The convolutional layer is the core building block of a CNN, and it is where the majority of computation occurs. It requires a few components, which are input data, a filter and a feature map. Let’s assume that the input will be a color image, which is made up of a matrix of pixels in 3D. This means that the input will have three dimensions—a height, width and depth—which correspond to RGB in an image. We also have a feature detector, also known as a kernel or a filter, which will move across the receptive fields of the image, checking if the feature is present. This process is known as a convolution.
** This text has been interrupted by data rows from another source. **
/-! ### consume -/

@[simp] theorem consume_params (n : Nat) : (s.consume n).params = s.params := rfl
@[simp] theorem consume_crcReg (n : Nat) : (s.consume n).crcReg = s.crcReg := rfl
@[simp] theorem consume_err (n : Nat) : (s.consume n).err = s.err := rfl
@[simp] theorem consume_lastResult (n : Nat) : (s.consume n).lastResult = s.lastResult := rfl
@[simp] theorem consume_busy (n : Nat) : (s.consume n).busy = s.busy := rfl
@[simp] theorem consume_clk (n : Nat) : (s.consume n).clk = s.clk := rfl
@[simp] theorem consume_sessionState (n : Nat) : (s.consume n).sessionState = s.sessionState := rfl
@[simp] theorem consume_sessionType (n : Nat) : (s.consume n).sessionType = s.sessionType := rfl
@[simp] theorem consume_pktCount (n : Nat) : (s.consume n).pktCount = s.pktCount := rfl
@[simp] theorem consume_pktIndex (n : Nat) : (s.consume n).pktIndex = s.pktIndex := rfl
@[simp] theorem consume_msg (n : Nat) : (s.consume n).msg = s.msg := rfl
@[simp] theorem consume_msgLen (n : Nat) : (s.consume n).msgLen = s.msgLen := rfl
@[simp] theorem consume_geom0 (n : Nat) : (s.consume n).geom0 = s.geom0 := rfl
@[simp] theorem consume_frPhase (n : Nat) : (s.consume n).frPhase = s.frPhase := rfl
@[simp] theorem consume_pktCrc (n : Nat) : (s.consume n).pktCrc = s.pktCrc := rfl
@[simp] theorem consume_pktLen (n : Nat) : (s.consume n).pktLen = s.pktLen := rfl
@[simp] theorem consume_pktBuf (n : Nat) : (s.consume n).pktBuf = s.pktBuf := rfl
@[simp] theorem consume_rxq (n : Nat) : (s.consume n).rxq = s.rxq.drop n := rfl
@[simp] theorem consume_txq (n : Nat) : (s.consume n).txq = s.txq := rfl
@[simp] theorem consume_planeCur (n : Nat) : (s.consume n).planeCur = s.planeCur := rfl
@[simp] theorem consume_planePrev (n : Nat) : (s.consume n).planePrev = s.planePrev := rfl
@[simp] theorem consume_planePers (n : Nat) : (s.consume n).planePers = s.planePers := rfl
@[simp] theorem consume_response (n : Nat) : (s.consume n).response = s.response := rfl
@[simp] theorem consume_agenda (n : Nat) : (s.consume n).agenda = s.agenda := rfl
@[simp] theorem consume_pixel (n : Nat) (pl : PlaneId) (c : Pixel) : (s.consume n).pixel pl c = s.pixel pl c := by
  cases pl <;> rfl

/-! ### moveOn -/

@[simp] theorem moveOn_params (rest : List Move) : (s.moveOn rest).params = s.params := rfl
@[simp] theorem moveOn_crcReg (rest : List Move) : (s.moveOn rest).crcReg = s.crcReg := rfl
@[simp] theorem moveOn_err (rest : List Move) : (s.moveOn rest).err = s.err := rfl
@[simp] theorem moveOn_lastResult (rest : List Move) : (s.moveOn rest).lastResult = s.lastResult := rfl
@[simp] theorem moveOn_busy (rest : List Move) : (s.moveOn rest).busy = s.busy := rfl
@[simp] theorem moveOn_clk (rest : List Move) : (s.moveOn rest).clk = s.clk := rfl
@[simp] theorem moveOn_sessionState (rest : List Move) : (s.moveOn rest).sessionState = s.sessionState := rfl
@[simp] theorem moveOn_sessionType (rest : List Move) : (s.moveOn rest).sessionType = s.sessionType := rfl
@[simp] theorem moveOn_pktCount (rest : List Move) : (s.moveOn rest).pktCount = s.pktCount := rfl
@[simp] theorem moveOn_pktIndex (rest : List Move) : (s.moveOn rest).pktIndex = s.pktIndex := rfl
@[simp] theorem moveOn_msg (rest : List Move) : (s.moveOn rest).msg = s.msg := rfl
@[simp] theorem moveOn_msgLen (rest : List Move) : (s.moveOn rest).msgLen = s.msgLen := rfl
@[simp] theorem moveOn_geom0 (rest : List Move) : (s.moveOn rest).geom0 = s.geom0 := rfl
@[simp] theorem moveOn_frPhase (rest : List Move) : (s.moveOn rest).frPhase = s.frPhase := rfl
@[simp] theorem moveOn_pktCrc (rest : List Move) : (s.moveOn rest).pktCrc = s.pktCrc := rfl
@[simp] theorem moveOn_pktLen (rest : List Move) : (s.moveOn rest).pktLen = s.pktLen := rfl
@[simp] theorem moveOn_pktBuf (rest : List Move) : (s.moveOn rest).pktBuf = s.pktBuf := rfl
@[simp] theorem moveOn_rxq (rest : List Move) : (s.moveOn rest).rxq = s.rxq := rfl
@[simp] theorem moveOn_txq (rest : List Move) : (s.moveOn rest).txq = s.txq := rfl
@[simp] theorem moveOn_planeCur (rest : List Move) : (s.moveOn rest).planeCur = s.planeCur := rfl
@[simp] theorem moveOn_planePrev (rest : List Move) : (s.moveOn rest).planePrev = s.planePrev := rfl
@[simp] theorem moveOn_planePers (rest : List Move) : (s.moveOn rest).planePers = s.planePers := rfl
@[simp] theorem moveOn_response (rest : List Move) : (s.moveOn rest).response = s.response := rfl
@[simp] theorem moveOn_agenda (rest : List Move) : (s.moveOn rest).agenda = rest := rfl
@[simp] theorem moveOn_pixel (rest : List Move) (pl : PlaneId) (c : Pixel) : (s.moveOn rest).pixel pl c = s.pixel pl c := by
  cases pl <;> rfl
The feature detector is a two-dimensional (2-D) array of weights, which represents part of the image. While they can vary in size, the filter size is typically a 3x3 matrix; this also determines the size of the receptive field. The filter is then applied to an area of the image, and a dot product is calculated between the input pixels and the filter. This dot product is then fed into an output array. Afterwards, the filter shifts by a stride, repeating the process until the kernel has swept across the entire image. The final output from the series of dot products from the input and the filter is known as a feature map, activation map or a convolved feature.
Note that the weights in the feature detector remain fixed as it moves across the image, which is also known as parameter sharing. Some parameters such as the weight values, adjust during training through the process of backpropagation and gradient descent. However, there are three hyperparameters which affect the volume size of the output that need to be set before the training of the neural network begins. These include:
1. The number of filters affects the depth of the output. For example, three distinct filters would yield three different feature maps, creating a depth of three.
2. Stride is the distance, or number of pixels, that the kernel moves over the input matrix. While stride values of two or greater is rare, a larger stride yields a smaller output.
3. Zero-padding is usually used when the filters do not fit the input image. This sets all elements that fall outside of the input matrix to zero, producing a larger or equally sized output. There are three types of padding:
- Valid padding: This is also known as no padding. In this case, the last convolution is dropped if dimensions do not align.
- Same padding: This padding ensures that the output layer has the same size as the input layer.
- Full padding: This type of padding increases the size of the output by adding zeros to the border of the input.
After each convolution operation, a CNN applies a Rectified Linear Unit (ReLU) transformation to the feature map, introducing nonlinearity to the model.